Thomas Ferguson linen fabrics have a multi-purpose use, for example cushions, curtains, clothing, bathrobes, hand towels, artist canvas, table linen, tea towels, bed linen and ecclesiastical linen such as altar cloths and purificators. This product can be used to make all these items.
Thomas Ferguson’s Irish linen are widely acknowledged as the finest linen Jacquard weaver in the world. This reputation for quality has been developed through many generations of dedication and skill and owes much to the company’s rich heritage.
This weaving expertise combined with fine, high quality yarns, and modern looms; produce a linen damask cloth which is unusually soft and fine, has a wonderful natural lustre and yet is strong enough to last a lifetime, with normal domestic use.
How Linen is Made
Linen is yarn, and fabric made from flax fibres. Before linen can be produced, the fibre has to be first removed from the flax plant.

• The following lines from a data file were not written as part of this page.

-- ==== Sys2Proof/Machine/Mailbox.lean ====
section
/-! DEFINITION. The management mailboxes and the MCTP endpoint: GO, validation, the effect at step 4 of the next frame, and the
responses (R408 to R416, R421, R434, R489, R492, R542). -/

namespace Sys2Proof.Machine

/-! ## Validation (R410 to R416) -/

/-- Whether the actor entry admits the transport or function a command comes from (R311, R414). -/
def admits (l : List Actor) : Via → Option Resp
  | .mctp => if l.contains .x || l.contains .o then none else some (errR 0x0403)
  | .bar f _ => if f == 0 || l.contains .t || l.contains .a then none else some (errR 0x0402)
/-- Commands accepted before ready (R489). -/
def earlyOp (op : Nat) : Bool := op == 0x0001 || op == 0x0002 || op == 0x0A03 || op / 256 == 0x09
/-- What the state of the device as a whole refuses (R420, R489, R492). -/
def State.deviceRefuses (s : State) (c : MForm) : Option Resp :=
  let no (d : Nat) : Option Resp := some (errR 0x0202 0 d)
  if s.pwr.dev == .starting then (if earlyOp c.op then none else no s.start.stage)
  else if s.provision != .formatted && ! earlyOp c.op && c.op / 256 != 0x0A then
    no (match s.provision with
      | .unassembled => 0x10
      | .unprovisioned => 0x11
      | .unformatted | .formatted => 0x12)
  else if c.query || c.op == 0x0904 || c.op == 0x0905 then none
  else if s.start.sanitize.isSome then no 0x21
  else if s.pwr.entries.any (fun e => e.kind == .crowsNest) then no 0x23
  else if 0 < s.pwr.prep && s.pwr.prep < 4 then no 0x22
  else none
/-- Payload length that the layout asks for: with the owner trailer where the command ends in one (R413, R415). -/
def wantedLen (m : MbxHdr) (c : MForm) : Nat := c.len + if c.actors == [.o] || (c.actors.contains .o && m.trailer.isSome) then 128 else 0
/-- The extended buffer and the lengths (R410, R413). -/
def lengthRefuses (m : MbxHdr) (c : MForm) : Option Resp :=
  let ext := m.extReq || m.extResp
  let want := if c.actors == [.o] && m.trailer.isNone then c.len else wantedLen m c
  if ! m.extReq && 4032 < m.len then some (errR 0x0107 m.len)
  else if ext && (m.extLen < 64 || 1048576 < m.extLen) then some (errR 0x0106 m.extAddr)
  else if m.extReq && m.extLen < m.len then some (errR 0x0107 m.len)
  else if m.extReq && m.extFails then some (errR 0x0106 m.extAddr)
  else if m.len != want then some (errR 0x0102 (wantedLen m c))
  else none
/-- Reserved header flags and payload bytes (R15). -/
def reservedRefuses (m : MbxHdr) : Option Resp :=
  if m.rsvdFlags then some (errR 0x0103 2) else m.rsvd.map fun o => errR 0x0103 o
/-- What a tenant may name (R414): itself, and namespaces attached to it; a consent names one of which it is the origin (R319). -/
def State.tenantRefuses (s : State) (m : MbxHdr) (c : MForm) : Option Resp :=
  if isManager m.via then none
  else
    let f := callerOf m.via
    if c.managerPart || c.fn.any (· != f) then some (errR 0x0402)
    else match c.ns with
      | some id => if c.op == 0x010A || (s.ns? id).any (fun n => n.attached.contains f) then none else some (errR 0x0405 id)
      | none => none
/-- Header bytes 0 to 11 (R409). -/
def headerBytes (m : MbxHdr) (op : Nat) : List Nat :=
  bytesLE 2 op ++ bytesLE 2 (bitOf m.extReq 0 + bitOf m.extResp 1 + bitOf m.ownerFlag 2) ++ bytesLE 4 m.tag ++ bytesLE 4 m.len
/-- The owner trailer verifies (R415): a challenge not older than 62,500 frames, and the owner key's signature. -/
def State.ownerOk (s : State) (m : MbxHdr) (c : MForm) : Bool :=
  match m.trailer, s.ownerKey with
  | some t, some k =>
    m.ownerFlag && s.keys.challenges.any (fun x => x.2.1 == t.challenge && decide (s.clk.frame ≤ x.2.2 + 62500)) &&
    ecdsaVerify k (headerBytes m c.op ++ c.payload ++ bytesLE 32 t.challenge.toNat) t.r t.s
  | _, _ => false
/-- Owner authorisation (R414, R415): needed where the owner alone may act, and over MCTP where the manager's right does not extend there. -/
def State.ownerRefuses (s : State) (m : MbxHdr) (c : MForm) : Option Resp :=
  let needs := c.actors.contains .o && (c.actors == [.o] || m.trailer.isSome || m.ownerFlag || (m.via == .mctp && ! c.actors.contains .x))
  if needs && ! s.ownerOk m c then some (errR 0x0607) else none
/-- Mailbox-class buffers of a command outside function 0's own (R434): one for the payload, and those of its extended buffer. -/
def bufsOf (m : MbxHdr) : Nat :=
  match m.via with
  | .bar 0 _ => 0
  | _ => 1 + if m.extReq || m.extResp then ceilDiv m.extLen 4096 else 0
/-- The verdict of validation: the status the command fails with, or none. -/
def State.validate (s : State) (m : MbxHdr) (c : MForm) (known : Bool) : Option Resp :=
  [if known then none else some (errR 0x0101), s.deviceRefuses c, admits c.actors m.via,
    if m.via == .mctp && (m.extReq || m.extResp) then some (errR 0x0403) else none,
    lengthRefuses m c, reservedRefuses m, s.tenantRefuses m c,
    if c.expert && ! s.callerExpert m.via then some (errR 0x0401) else none,
    s.ownerRefuses m c, c.bad.map fun o => errR 0x0104 o,
    if m.extResp && m.extLen < c.rlen [] then some (errR 0x0107 (c.rlen [])) else none,
    if s.classRoom .mailbox (bufsOf m) then none else some (errR 0x0301 8)].findSome? id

Linen manufacturing is a complicated and lengthy process which requires great skill at each stage of production:
- Cultivating Flax
- Rippling & Retting
- Scutching & Hackling
- Spinning
- Fabric manufacture (including design, weaving, dyeing & finishing, cutting, hemming and packaging).
Cultivating Flax
Linen is a natural yarn or fabric which comes from the fibres of the stalk of the flax plant (linum usitatissimum or “most useful linen”). The soils most suitable for flax growth are rich loams, without too much clay. It has a single slender stem, with no branches apart from those bearing its flowers. The plant is sown in April, produces delicate blue flowers in June and is harvested in August. The subtle intensity of the violet blue flax flower is a sign of the finest fibres and these are used to produce Thomas Ferguson Irish Linen. Other varieties of flax have a pinkish white blossom and produce poorer fibres and yarns.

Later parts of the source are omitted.